The message and the effects of the short squeeze often get diluted and lose its efficacy like other protest situations. The original thesis of WSB was well constructed – penny stocks, extraordinarily high short interest – a far cry from the “dumb money” stigma often given to retail investors by Wall Street money managers as some kind of insult by the professionals.

However, the next group of people that got involved in the trade likely got caught up in FOMO or YOLO type strategies (momentum for quick profits out of envy). As Charlie Munger of Berkshire Hathaway said: “The idea of caring that someone is making money faster [than you are] is one of the deadly sins.  Envy is a really stupid sin because it’s the only one you could never possibly have any fun at.  There’s a lot of pain and no fun. Why would you want to get on that trolley?”

We will continue to hear about upcoming regulatory hearings and media reporting of hedge fund casualties.  As John Maynard Keynes said, “the markets can remain irrational longer than you can remain solvent.”  For example, Melvin Capital, apparently one of the largest shorts in Gamestop, was reported to be down 56% in the month of January.  Melvin cut their short despite their belief in their Gamestop thesis to protect their remaining portfolio. They had a fantastic track record over the last 4 years.

Even experienced risk managers on the short side must consider the influence of retail traders especially in this post 2020 environment when things can rapidly move outside normal parameters into extreme (fat tail) events.

However, we do not yet know the effects on the long only retail players who saw this short squeeze dissipate. Seeing a life changing amount of money materialize on paper, then evaporate or turn into losses can have long-lasting psychological effects as it did for many in 2000 and 2008.  2021 may represent an even larger group of people, so we do know the scarring.

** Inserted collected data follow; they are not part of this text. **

-- ==== Sys2Proof/Laws/State.lean ====
section
/-! SUPPORT. What the primitive updates of the part leave alone: one lemma for each field and update, true by unfolding, so
that no later proof unfolds a record update. -/

namespace Sys2Proof.Machine

variable (p : Part)

@[simp] theorem Part.setReg_now (off : Nat) (v : Word) : (p.setReg off v).now = p.now := rfl
@[simp] theorem Part.setReg_freeCount (off : Nat) (v : Word) : (p.setReg off v).freeCount = p.freeCount := rfl
@[simp] theorem Part.setReg_bus (off : Nat) (v : Word) : (p.setReg off v).bus = p.bus := rfl
@[simp] theorem Part.setReg_commits (off : Nat) (v : Word) : (p.setReg off v).commits = p.commits := rfl
@[simp] theorem Part.setReg_joint (off : Nat) (v : Word) : (p.setReg off v).joint = p.joint := rfl
@[simp] theorem Part.setReg_log (off : Nat) (v : Word) : (p.setReg off v).log = p.log := rfl
@[simp] theorem Part.setReg_lanes (off : Nat) (v : Word) : (p.setReg off v).lanes = p.lanes := rfl
@[simp] theorem Part.setReg_cle (off : Nat) (v : Word) : (p.setReg off v).cle = p.cle := rfl
@[simp] theorem Part.setReg_gpioTask (off : Nat) (v : Word) : (p.setReg off v).gpioTask = p.gpioTask := rfl
@[simp] theorem Part.setReg_mem (off : Nat) (v : Word) : (p.setReg off v).mem = p.mem := rfl
@[simp] theorem Part.setReg_lib (off : Nat) (v : Word) : (p.setReg off v).lib = p.lib := rfl
@[simp] theorem Part.setReg_out (off : Nat) (v : Word) : (p.setReg off v).out = p.out := rfl
@[simp] theorem Part.setReg_sense (off : Nat) (v : Word) : (p.setReg off v).sense = p.sense := rfl
@[simp] theorem Part.setReg_pwm (off : Nat) (v : Word) : (p.setReg off v).pwm = p.pwm := rfl
@[simp] theorem Part.setReg_pos (off : Nat) (v : Word) : (p.setReg off v).pos = p.pos := rfl
@[simp] theorem Part.setReg_ramps (off : Nat) (v : Word) : (p.setReg off v).ramps = p.ramps := rfl
@[simp] theorem Part.setReg_core (off : Nat) (v : Word) : (p.setReg off v).core = p.core := rfl
@[simp] theorem Part.setReg_cyc (off : Nat) (v : Word) : (p.setReg off v).cyc = p.cyc := rfl
@[simp] theorem Part.setReg_ops (off : Nat) (v : Word) : (p.setReg off v).ops = p.ops := rfl
@[simp] theorem Part.setReg_opCount (off : Nat) (v : Word) : (p.setReg off v).opCount = p.opCount := rfl
@[simp] theorem Part.setReg_rsvLog (off : Nat) (v : Word) : (p.setReg off v).rsvLog = p.rsvLog := rfl
@[simp] theorem Part.setReg_pair_ (off : Nat) (v : Word) : (p.setReg off v).pair_ = p.pair_ := rfl
@[simp] theorem Part.setReg_ring (off : Nat) (v : Word) : (p.setReg off v).ring = p.ring := rfl
@[simp] theorem Part.setReg_time (off : Nat) (v : Word) : (p.setReg off v).time = p.time := rfl
@[simp] theorem Part.setReg_cap (off : Nat) (v : Word) : (p.setReg off v).cap = p.cap := rfl
@[simp] theorem Part.setReg_safe (off : Nat) (v : Word) : (p.setReg off v).safe = p.safe := rfl
@[simp] theorem Part.setReg_measLog (off : Nat) (v : Word) : (p.setReg off v).measLog = p.measLog := rfl
@[simp] theorem Part.setReg_health (off : Nat) (v : Word) : (p.setReg off v).health = p.health := rfl
@[simp] theorem Part.setReg_trust (off : Nat) (v : Word) : (p.setReg off v).trust = p.trust := rfl
@[simp] theorem Part.setReg_clk (off : Nat) (v : Word) : (p.setReg off v).clk = p.clk := rfl
@[simp] theorem Part.setReg_eth (off : Nat) (v : Word) : (p.setReg off v).eth = p.eth := rfl

@[simp] theorem Part.at_freeCount (t : Instant) : (p.at t).freeCount = p.freeCount := rfl
@[simp] theorem Part.at_regs (t : Instant) : (p.at t).regs = p.regs := rfl
@[simp] theorem Part.at_bus (t : Instant) : (p.at t).bus = p.bus := rfl
@[simp] theorem Part.at_commits (t : Instant) : (p.at t).commits = p.commits := rfl
@[simp] theorem Part.at_joint (t : Instant) : (p.at t).joint = p.joint := rfl
@[simp] theorem Part.at_log (t : Instant) : (p.at t).log = p.log := rfl
@[simp] theorem Part.at_lanes (t : Instant) : (p.at t).lanes = p.lanes := rfl
@[simp] theorem Part.at_cle (t : Instant) : (p.at t).cle = p.cle := rfl
@[simp] theorem Part.at_gpioTask (t : Instant) : (p.at t).gpioTask = p.gpioTask := rfl
@[simp] theorem Part.at_mem (t : Instant) : (p.at t).mem = p.mem := rfl
@[simp] theorem Part.at_lib (t : Instant) : (p.at t).lib = p.lib := rfl
@[simp] theorem Part.at_out (t : Instant) : (p.at t).out = p.out := rfl
@[simp] theorem Part.at_sense (t : Instant) : (p.at t).sense = p.sense := rfl
@[simp] theorem Part.at_pwm (t : Instant) : (p.at t).pwm = p.pwm := rfl
@[simp] theorem Part.at_pos (t : Instant) : (p.at t).pos = p.pos := rfl
@[simp] theorem Part.at_ramps (t : Instant) : (p.at t).ramps = p.ramps := rfl
@[simp] theorem Part.at_core (t : Instant) : (p.at t).core = p.core := rfl
@[simp] theorem Part.at_cyc (t : Instant) : (p.at t).cyc = p.cyc := rfl
@[simp] theorem Part.at_ops (t : Instant) : (p.at t).ops = p.ops := rfl
@[simp] theorem Part.at_opCount (t : Instant) : (p.at t).opCount = p.opCount := rfl
@[simp] theorem Part.at_rsvLog (t : Instant) : (p.at t).rsvLog = p.rsvLog := rfl
@[simp] theorem Part.at_pair_ (t : Instant) : (p.at t).pair_ = p.pair_ := rfl
@[simp] theorem Part.at_ring (t : Instant) : (p.at t).ring = p.ring := rfl
@[simp] theorem Part.at_time (t : Instant) : (p.at t).time = p.time := rfl
@[simp] theorem Part.at_cap (t : Instant) : (p.at t).cap = p.cap := rfl
@[simp] theorem Part.at_safe (t : Instant) : (p.at t).safe = p.safe := rfl
@[simp] theorem Part.at_measLog (t : Instant) : (p.at t).measLog = p.measLog := rfl
@[simp] theorem Part.at_health (t : Instant) : (p.at t).health = p.health := rfl
@[simp] theorem Part.at_trust (t : Instant) : (p.at t).trust = p.trust := rfl
@[simp] theorem Part.at_clk (t : Instant) : (p.at t).clk = p.clk := rfl
@[simp] theorem Part.at_eth (t : Instant) : (p.at t).eth = p.eth := rfl

@[simp] theorem Part.taken_now : (p.taken).now = p.now := rfl
@[simp] theorem Part.taken_regs : (p.taken).regs = p.regs := rfl
@[simp] theorem Part.taken_bus : (p.taken).bus = p.bus := rfl
@[simp] theorem Part.taken_commits : (p.taken).commits = p.commits := rfl
@[simp] theorem Part.taken_joint : (p.taken).joint = p.joint := rfl
@[simp] theorem Part.taken_log : (p.taken).log = p.log := rfl
@[simp] theorem Part.taken_lanes : (p.taken).lanes = p.lanes := rfl
@[simp] theorem Part.taken_cle : (p.taken).cle = p.cle := rfl
@[simp] theorem Part.taken_gpioTask : (p.taken).gpioTask = p.gpioTask := rfl
@[simp] theorem Part.taken_mem : (p.taken).mem = p.mem := rfl
@[simp] theorem Part.taken_lib : (p.taken).lib = p.lib := rfl
@[simp] theorem Part.taken_out : (p.taken).out = p.out := rfl
@[simp] theorem Part.taken_sense : (p.taken).sense = p.sense := rfl
@[simp] theorem Part.taken_pwm : (p.taken).pwm = p.pwm := rfl
@[simp] theorem Part.taken_pos : (p.taken).pos = p.pos := rfl
@[simp] theorem Part.taken_ramps : (p.taken).ramps = p.ramps := rfl
@[simp] theorem Part.taken_core : (p.taken).core = p.core := rfl
@[simp] theorem Part.taken_cyc : (p.taken).cyc = p.cyc := rfl
@[simp] theorem Part.taken_ops : (p.taken).ops = p.ops := rfl
@[simp] theorem Part.taken_opCount : (p.taken).opCount = p.opCount := rfl
@[simp] theorem Part.taken_rsvLog : (p.taken).rsvLog = p.rsvLog := rfl
@[simp] theorem Part.taken_pair_ : (p.taken).pair_ = p.pair_ := rfl
@[simp] theorem Part.taken_ring : (p.taken).ring = p.ring := rfl
@[simp] theorem Part.taken_time : (p.taken).time = p.time := rfl
@[simp] theorem Part.taken_cap : (p.taken).cap = p.cap := rfl
@[simp] theorem Part.taken_safe : (p.taken).safe = p.safe := rfl
@[simp] theorem Part.taken_measLog : (p.taken).measLog = p.measLog := rfl
@[simp] theorem Part.taken_health : (p.taken).health = p.health := rfl
@[simp] theorem Part.taken_trust : (p.taken).trust = p.trust := rfl
@[simp] theorem Part.taken_clk : (p.taken).clk = p.clk := rfl
@[simp] theorem Part.taken_eth : (p.taken).eth = p.eth := rfl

Some professionals did very well on the long side, essentially using the short squeeze to convert debt into stock and selling it to time the exit well.  Executive management of the companies sold some of their stock compensation during this time as well suggesting the stock price surge due to the short squeeze was ahead of fundamentals.  Curiously, we did not see much action from Gamestop board itself.  Even Robinhood, which restricted trading on a pivotal day on  January 28th due to collateral needs causing a massive outcry, saw its app downloads spike higher as it attracted more sign-ups.  

So to summarize: Short squeezes to the extent of Gamestop are extremely rare events which are very difficult to manage and represent a short-term phenomenon.  Visually, it looks like the graphs below with a spectacular covering of shorts (upper graph pane in image below) leading to a parabolic rise and a consequent 50-plus percentage point stock price drop (barely discernible in the bottom pane as the latter happened in less than 24 hours).

There is much more to learn as more details emerge.  In the meantime, get ready for another finance movie.  We had Wolf of Wall Street, Wall Street 1 and 2, The Big Short and now a movie is reportedly in the works for the Gamestop trade/Reddit revolution after a script about the life story of one of the WSB traders was sold (not shorted).